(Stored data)
- - -
/-- A fetch of the image is complete. -/
def Dev.bindFetched (d : Dev) (m : Nat) (b : Bind) : Dev :=
  if b.stage = 0 then
    match d.bindChecks b with
    | some e => d.bindFails m b e []
    | none =>
      let b := { b with stage := 1, first := b.got, got := [], tag := none }
      if b.size = 0 then d.bindLoad m b else d.bindRead m b
  else d.bindLoad m b

/-- A read of the image has come back, or one that waited for its translation is tried again. -/
def Dev.imageFetchDone (d : Dev) (m : Nat) : Dev :=
  match d.p.bindOf m with
  | none => d
  | some b =>
    match b.tag with
    | none => if b.got.length < b.size then d.bindRead m b else d
    | some t =>
      match d.p.npTake t with
      | (none, _) => d
      | (some (data, bad), p) =>
        let d := { d with p := p }
        if bad.any (·.1 != 0) then d.bindFails m b { reason := 0x0F } (d.p.bindPlots b)
        else
          let b := { b with got := b.got ++ data, tag := none }
          if b.got.length < b.size then d.bindRead m b else d.bindFetched m b

/-- IMAGE_BIND: step 1 of R202, and the first read. -/
def Dev.cmdImageBind (d : Dev) (m : Nat) : Dev :=
  let p := d.p
  let h := p.mbxHedge m
  if (p.bindOf m).isSome then d
  else if p.hedgeMissing m || (p.hedge h).image.isSome then
    d.onP fun p => p.mbxFail m stHedge
  else if p.service ≤ 1 && (p.arg m 0 1 != 0 || p.arg m 1 1 != 0) then d.onP fun p => p.mbxFail m stMoss
  else
    let b : Bind := { mbx := m, hedge := h, row := p.arg m 0 1, col := p.arg m 1 1, addr := p.arg m 8 8, size := p.arg m 16 8, stage := 0 }
    if b.size = 0 then d.bindFetched m b else d.bindRead m b

/-- IMAGE_UNBIND (R209). -/
def Part.cmdImageUnbind (p : Part) (m : Nat) : Part :=
  let h := p.mbxHedge m
  p.answer m [(p.hedgeMissing m, stHedge), ((p.hedge h).image.isNone, stState)] fun p => ([], p.unbindImage h)

/-- IMAGE_QUERY (R414): zeros while nothing is bound. -/
def Part.cmdImageQuery (p : Part) (m : Nat) : Part :=
  p.answer m [(p.hedgeBad m, stHedge)] fun p =>
    let im := (p.hedge (p.mbxHedge m)).image
    let i := im.getD {}
    (packFields [(1, if im.isSome then 1 else 0), (1, i.row), (1, i.col), (1, i.rows), (1, i.cols), (32, leNat i.digest)], p)

/-! ### MEMORY (R214, R215, R217, R312, R420) -/

/-- MEMORY_PLOTS (R214, R215, R420): OP 0 assigns and OP 1 releases, as in HEDGE_ASSIGN. -/
def Dev.cmdMemoryPlots (d : Dev) (m : Nat) : Dev :=
  let p := d.p
  let h := p.mbxHedge m
  let op := p.arg m 0 1
  let n := p.arg m 1 1
  let js := (upTo 36 ((p.arg m 8 8).testBit ·)).map (36 * n + ·)
  let foreign := js.any fun j => (p.plotOwner j).any (· != h)
  d.answer m [(decide (1 < op), stBadArg), (decide (7 < n ∨ 2 ^ 36 ≤ p.arg m 8 8), stRange), (p.hedgeMissing m, stHedge), (foreign, stNotOwned)] fun d =>
    if op = 0 then d.onP fun p =>
      (forIn' js (fun j p => (p.fs (SLC_PLOT_OWNED j) 1).fs (SLC_PLOT_HEDGE j) h) p).resourceChange h
    else (d.plotsLeave (js.filter fun j => d.p.plotOwner j == some h)).onP fun p => p.resourceChange h

/-- MEMORY_MAP (R216, R217, R420). -/
def Part.cmdMemoryMap (p : Part) (m : Nat) : Part :=
  let f := p.arg m 0 1
  let e := p.arg m 1 1
  let plot := p.arg m 2 2
  p.answer m [(p.mbxForeign m, stDenied), (decide (15 < f) || decide (1 ≤ f ∧ 15 < e), stRange),
      (decide (288 ≤ plot ∨ 1 < p.arg m 4 1), stBadArg), (p.hedgeBad m, stHedge)] fun p =>
    ([], if f = 0 then (p.fs (SLC_PMAP_PF_PLOT e) plot).fs (SLC_PMAP_PF_VALID e) (p.arg m 4 1) else p.pmapVfWrite f e plot (p.arg m 4 1 == 1))

/-- Whether a life-cycle transition uses Lichen NVM (R405, R675). -/
def Part.nvmBusy (p : Part) : Bool := p.core.run.isSome

/-- MEMORY_BAR2_SIZE (R312, R420): code 3 and above are reserved. -/
def Part.cmdBar2Size (p : Part) (m : Nat) : Part :=
  p.answer m [(decide (2 < p.arg m 0 1), stBadArg), (p.nvmBusy, stBusy)] fun p =>
    ([], { p with ep := { p.ep with bar2Nvm := p.arg m 0 1 } }.nvmWrite)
- - -
> [Exercise objective] Find the string "stBadArg" in the lines above and count those lines. Give only that count.

> [Written answer] 3